--- MATERIAL PROVIDED Enclosed Below ---
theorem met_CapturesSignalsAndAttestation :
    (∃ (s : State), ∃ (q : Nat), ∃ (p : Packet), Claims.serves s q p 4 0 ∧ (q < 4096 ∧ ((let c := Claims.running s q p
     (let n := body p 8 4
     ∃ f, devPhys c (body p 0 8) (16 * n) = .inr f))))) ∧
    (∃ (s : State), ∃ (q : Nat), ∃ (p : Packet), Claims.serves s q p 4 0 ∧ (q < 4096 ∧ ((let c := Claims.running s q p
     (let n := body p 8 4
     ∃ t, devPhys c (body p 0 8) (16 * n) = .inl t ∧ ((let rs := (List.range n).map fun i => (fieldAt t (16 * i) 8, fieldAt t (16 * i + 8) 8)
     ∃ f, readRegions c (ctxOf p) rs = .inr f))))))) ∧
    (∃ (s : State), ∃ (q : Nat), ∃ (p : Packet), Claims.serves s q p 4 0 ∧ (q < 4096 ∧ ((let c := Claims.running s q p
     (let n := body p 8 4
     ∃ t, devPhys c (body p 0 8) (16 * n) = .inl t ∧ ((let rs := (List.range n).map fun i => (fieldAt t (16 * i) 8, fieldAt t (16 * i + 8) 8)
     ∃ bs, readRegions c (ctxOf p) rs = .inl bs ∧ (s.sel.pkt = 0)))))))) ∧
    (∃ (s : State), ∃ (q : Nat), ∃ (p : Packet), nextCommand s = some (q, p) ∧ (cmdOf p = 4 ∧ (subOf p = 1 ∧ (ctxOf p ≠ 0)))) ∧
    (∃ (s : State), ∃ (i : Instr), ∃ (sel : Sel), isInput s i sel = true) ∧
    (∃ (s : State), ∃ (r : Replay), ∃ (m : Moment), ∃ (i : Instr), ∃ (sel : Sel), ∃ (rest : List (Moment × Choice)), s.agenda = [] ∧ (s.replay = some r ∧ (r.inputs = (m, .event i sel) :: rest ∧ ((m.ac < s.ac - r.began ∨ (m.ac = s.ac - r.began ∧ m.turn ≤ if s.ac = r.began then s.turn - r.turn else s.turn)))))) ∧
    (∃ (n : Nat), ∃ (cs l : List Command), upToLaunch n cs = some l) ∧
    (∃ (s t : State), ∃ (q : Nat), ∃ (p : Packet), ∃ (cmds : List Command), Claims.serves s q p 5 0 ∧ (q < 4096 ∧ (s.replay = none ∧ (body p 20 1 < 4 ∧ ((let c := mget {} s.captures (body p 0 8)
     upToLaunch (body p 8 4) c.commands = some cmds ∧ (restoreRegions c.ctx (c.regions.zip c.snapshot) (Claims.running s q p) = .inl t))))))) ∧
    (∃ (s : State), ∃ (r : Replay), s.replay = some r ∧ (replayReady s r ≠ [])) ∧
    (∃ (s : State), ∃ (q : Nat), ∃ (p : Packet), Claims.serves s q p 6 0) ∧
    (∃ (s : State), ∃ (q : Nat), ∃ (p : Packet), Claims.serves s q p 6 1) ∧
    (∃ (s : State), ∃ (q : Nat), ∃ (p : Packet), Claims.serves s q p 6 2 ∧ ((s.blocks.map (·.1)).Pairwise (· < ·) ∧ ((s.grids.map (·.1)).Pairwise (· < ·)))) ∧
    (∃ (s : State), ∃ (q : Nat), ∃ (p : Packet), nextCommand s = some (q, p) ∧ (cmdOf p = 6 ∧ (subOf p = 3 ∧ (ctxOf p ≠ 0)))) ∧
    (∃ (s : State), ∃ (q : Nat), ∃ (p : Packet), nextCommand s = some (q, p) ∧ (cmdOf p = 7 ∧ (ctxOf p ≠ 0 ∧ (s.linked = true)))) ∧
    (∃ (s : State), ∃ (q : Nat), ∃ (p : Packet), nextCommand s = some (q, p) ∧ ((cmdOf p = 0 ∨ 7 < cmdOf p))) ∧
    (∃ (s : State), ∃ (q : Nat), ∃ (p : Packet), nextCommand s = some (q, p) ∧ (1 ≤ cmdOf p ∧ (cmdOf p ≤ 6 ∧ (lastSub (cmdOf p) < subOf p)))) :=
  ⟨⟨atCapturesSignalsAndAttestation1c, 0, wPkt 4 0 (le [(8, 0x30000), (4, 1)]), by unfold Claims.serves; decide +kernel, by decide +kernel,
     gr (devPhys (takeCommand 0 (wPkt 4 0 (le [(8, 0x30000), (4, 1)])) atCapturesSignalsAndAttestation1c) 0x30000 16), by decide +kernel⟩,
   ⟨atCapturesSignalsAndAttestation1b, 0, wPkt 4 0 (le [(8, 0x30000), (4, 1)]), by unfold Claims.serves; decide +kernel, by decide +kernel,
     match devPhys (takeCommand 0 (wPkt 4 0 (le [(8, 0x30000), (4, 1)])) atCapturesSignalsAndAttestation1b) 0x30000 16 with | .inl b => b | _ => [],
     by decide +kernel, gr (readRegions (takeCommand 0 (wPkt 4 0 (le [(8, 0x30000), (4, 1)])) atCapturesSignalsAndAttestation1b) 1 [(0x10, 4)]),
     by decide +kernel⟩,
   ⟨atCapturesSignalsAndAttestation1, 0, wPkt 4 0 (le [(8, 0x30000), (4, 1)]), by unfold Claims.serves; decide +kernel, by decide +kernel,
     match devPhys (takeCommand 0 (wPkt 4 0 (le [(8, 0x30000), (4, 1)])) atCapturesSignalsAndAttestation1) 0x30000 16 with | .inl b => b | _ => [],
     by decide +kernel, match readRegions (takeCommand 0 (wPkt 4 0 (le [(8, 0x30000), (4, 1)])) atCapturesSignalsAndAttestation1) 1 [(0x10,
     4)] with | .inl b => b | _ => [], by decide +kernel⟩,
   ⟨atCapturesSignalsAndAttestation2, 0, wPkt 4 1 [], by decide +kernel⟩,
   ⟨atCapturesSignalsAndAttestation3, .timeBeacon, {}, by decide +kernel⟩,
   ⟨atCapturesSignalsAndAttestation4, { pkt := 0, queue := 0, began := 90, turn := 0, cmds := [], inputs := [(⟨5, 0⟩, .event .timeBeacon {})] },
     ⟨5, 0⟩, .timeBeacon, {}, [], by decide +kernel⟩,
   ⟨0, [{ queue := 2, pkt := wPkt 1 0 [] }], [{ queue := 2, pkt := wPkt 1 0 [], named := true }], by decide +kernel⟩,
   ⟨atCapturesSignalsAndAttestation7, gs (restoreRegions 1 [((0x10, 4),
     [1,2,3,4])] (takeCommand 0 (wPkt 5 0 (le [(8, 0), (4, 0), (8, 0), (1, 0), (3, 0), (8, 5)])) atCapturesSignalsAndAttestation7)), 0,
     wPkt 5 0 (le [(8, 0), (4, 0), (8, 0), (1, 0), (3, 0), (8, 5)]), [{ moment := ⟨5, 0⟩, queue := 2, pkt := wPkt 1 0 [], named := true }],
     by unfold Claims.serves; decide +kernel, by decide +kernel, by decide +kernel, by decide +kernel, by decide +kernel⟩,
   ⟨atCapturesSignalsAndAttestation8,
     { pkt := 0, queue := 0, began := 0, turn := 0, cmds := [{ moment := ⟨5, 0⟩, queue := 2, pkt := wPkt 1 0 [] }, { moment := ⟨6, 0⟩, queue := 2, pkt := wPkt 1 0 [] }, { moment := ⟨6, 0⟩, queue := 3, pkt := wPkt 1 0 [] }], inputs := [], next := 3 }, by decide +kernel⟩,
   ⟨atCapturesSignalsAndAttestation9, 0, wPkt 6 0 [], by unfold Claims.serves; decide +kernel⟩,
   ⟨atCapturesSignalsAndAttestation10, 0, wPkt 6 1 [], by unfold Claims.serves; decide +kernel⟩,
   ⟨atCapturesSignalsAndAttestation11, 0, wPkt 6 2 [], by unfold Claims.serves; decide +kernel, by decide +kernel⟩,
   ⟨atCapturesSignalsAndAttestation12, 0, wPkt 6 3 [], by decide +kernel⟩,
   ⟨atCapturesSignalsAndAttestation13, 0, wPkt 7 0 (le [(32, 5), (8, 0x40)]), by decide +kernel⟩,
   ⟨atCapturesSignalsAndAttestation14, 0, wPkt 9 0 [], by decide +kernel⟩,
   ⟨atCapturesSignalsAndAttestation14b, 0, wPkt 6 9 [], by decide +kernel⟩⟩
--- End of Enclosed MATERIAL PROVIDED ---
--- MATERIAL PROVIDED Enclosed Below ---
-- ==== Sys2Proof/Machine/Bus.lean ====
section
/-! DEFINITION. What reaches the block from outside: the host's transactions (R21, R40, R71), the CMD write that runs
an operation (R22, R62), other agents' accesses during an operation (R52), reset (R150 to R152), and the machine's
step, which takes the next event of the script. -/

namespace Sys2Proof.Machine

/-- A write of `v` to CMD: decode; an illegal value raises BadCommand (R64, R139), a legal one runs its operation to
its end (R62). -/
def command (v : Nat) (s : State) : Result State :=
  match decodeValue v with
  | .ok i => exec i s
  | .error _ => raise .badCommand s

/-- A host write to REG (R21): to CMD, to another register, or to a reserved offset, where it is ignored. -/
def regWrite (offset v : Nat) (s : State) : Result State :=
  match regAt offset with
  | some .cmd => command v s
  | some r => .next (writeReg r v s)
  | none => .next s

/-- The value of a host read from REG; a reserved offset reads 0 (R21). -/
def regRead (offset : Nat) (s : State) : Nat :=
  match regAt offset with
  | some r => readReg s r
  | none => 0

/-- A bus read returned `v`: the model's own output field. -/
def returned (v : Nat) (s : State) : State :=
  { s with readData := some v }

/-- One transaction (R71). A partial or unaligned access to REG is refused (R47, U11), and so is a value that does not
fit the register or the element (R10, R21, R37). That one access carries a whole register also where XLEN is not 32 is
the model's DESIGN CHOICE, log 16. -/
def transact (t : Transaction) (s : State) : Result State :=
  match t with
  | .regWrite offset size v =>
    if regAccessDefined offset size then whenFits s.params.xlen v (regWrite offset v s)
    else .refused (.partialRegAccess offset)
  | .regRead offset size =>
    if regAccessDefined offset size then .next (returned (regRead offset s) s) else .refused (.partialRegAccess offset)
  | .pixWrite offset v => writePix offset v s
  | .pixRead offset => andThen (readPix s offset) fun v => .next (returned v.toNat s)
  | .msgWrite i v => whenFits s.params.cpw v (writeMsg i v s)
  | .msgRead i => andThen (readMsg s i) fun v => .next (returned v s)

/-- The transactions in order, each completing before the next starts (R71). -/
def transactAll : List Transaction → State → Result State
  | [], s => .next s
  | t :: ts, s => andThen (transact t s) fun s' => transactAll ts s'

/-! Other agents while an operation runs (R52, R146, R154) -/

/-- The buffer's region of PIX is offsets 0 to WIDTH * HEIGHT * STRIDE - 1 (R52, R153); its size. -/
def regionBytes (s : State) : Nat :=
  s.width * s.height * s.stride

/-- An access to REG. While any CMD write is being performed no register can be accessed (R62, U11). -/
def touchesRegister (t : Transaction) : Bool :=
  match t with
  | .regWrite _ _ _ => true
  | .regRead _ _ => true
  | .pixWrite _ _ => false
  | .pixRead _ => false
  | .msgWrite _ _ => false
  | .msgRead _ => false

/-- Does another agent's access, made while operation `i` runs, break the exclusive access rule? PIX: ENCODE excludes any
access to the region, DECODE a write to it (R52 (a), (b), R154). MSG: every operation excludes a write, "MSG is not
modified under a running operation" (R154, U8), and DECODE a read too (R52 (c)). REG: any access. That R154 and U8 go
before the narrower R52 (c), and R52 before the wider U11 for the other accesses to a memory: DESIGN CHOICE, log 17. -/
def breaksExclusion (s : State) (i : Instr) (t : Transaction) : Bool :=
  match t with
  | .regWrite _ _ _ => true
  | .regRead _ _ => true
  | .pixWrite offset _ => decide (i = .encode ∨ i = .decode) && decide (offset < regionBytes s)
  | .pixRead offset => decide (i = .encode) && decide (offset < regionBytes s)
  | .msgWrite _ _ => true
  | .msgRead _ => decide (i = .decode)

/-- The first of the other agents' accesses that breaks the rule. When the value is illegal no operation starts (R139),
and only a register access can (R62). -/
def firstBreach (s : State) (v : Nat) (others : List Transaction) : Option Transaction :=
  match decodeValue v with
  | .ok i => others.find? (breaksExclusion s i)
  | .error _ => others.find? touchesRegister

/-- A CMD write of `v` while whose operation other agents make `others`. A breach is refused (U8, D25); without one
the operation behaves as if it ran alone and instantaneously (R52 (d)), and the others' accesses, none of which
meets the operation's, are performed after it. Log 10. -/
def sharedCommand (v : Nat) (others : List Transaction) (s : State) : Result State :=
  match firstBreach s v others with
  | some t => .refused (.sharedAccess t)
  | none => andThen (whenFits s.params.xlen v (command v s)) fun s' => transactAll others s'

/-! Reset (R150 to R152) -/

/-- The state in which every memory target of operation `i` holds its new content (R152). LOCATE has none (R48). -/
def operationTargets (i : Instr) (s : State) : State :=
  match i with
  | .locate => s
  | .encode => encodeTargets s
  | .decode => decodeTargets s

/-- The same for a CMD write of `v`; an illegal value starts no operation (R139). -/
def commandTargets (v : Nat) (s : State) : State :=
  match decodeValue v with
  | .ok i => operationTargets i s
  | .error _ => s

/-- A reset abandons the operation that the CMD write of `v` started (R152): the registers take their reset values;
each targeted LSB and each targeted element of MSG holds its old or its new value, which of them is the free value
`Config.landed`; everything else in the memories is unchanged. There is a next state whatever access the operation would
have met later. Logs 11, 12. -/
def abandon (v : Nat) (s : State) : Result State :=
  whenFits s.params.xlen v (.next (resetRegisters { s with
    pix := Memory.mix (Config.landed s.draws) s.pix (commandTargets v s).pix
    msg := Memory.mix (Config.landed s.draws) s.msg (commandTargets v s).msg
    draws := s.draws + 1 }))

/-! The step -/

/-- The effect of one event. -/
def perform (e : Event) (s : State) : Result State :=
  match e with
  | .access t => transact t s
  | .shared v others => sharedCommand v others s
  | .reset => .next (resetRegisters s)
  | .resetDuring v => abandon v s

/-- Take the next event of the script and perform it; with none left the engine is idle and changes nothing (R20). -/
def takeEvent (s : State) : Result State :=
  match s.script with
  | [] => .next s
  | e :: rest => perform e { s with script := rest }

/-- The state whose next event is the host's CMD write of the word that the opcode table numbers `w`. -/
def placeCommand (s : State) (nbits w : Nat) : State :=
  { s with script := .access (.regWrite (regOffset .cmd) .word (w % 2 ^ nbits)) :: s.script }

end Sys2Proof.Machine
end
--- End of Enclosed MATERIAL PROVIDED ---
[PROBLEM TO WORK ON] What is asked for is an exact copy of the lines above from the one containing "def returned (v" through the one containing "R146, R154) -/", and only those.

[YOUR RESPONSE]
def returned (v : Nat) (s : State) : State :=
  { s with readData := some v }

/-- One transaction (R71). A partial or unaligned access to REG is refused (R47, U11), and so is a value that does not
fit the register or the element (R10, R21, R37). That one access carries a whole register also where XLEN is not 32 is
the model's DESIGN CHOICE, log 16. -/
def transact (t : Transaction) (s : State) : Result State :=
  match t with
  | .regWrite offset size v =>
    if regAccessDefined offset size then whenFits s.params.xlen v (regWrite offset v s)
    else .refused (.partialRegAccess offset)
  | .regRead offset size =>
    if regAccessDefined offset size then .next (returned (regRead offset s) s) else .refused (.partialRegAccess offset)
  | .pixWrite offset v => writePix offset v s
  | .pixRead offset => andThen (readPix s offset) fun v => .next (returned v.toNat s)
  | .msgWrite i v => whenFits s.params.cpw v (writeMsg i v s)
  | .msgRead i => andThen (readMsg s i) fun v => .next (returned v s)

/-- The transactions in order, each completing before the next starts (R71). -/
def transactAll : List Transaction → State → Result State
  | [], s => .next s
  | t :: ts, s => andThen (transact t s) fun s' => transactAll ts s'

/-! Other agents while an operation runs (R52, R146, R154) -/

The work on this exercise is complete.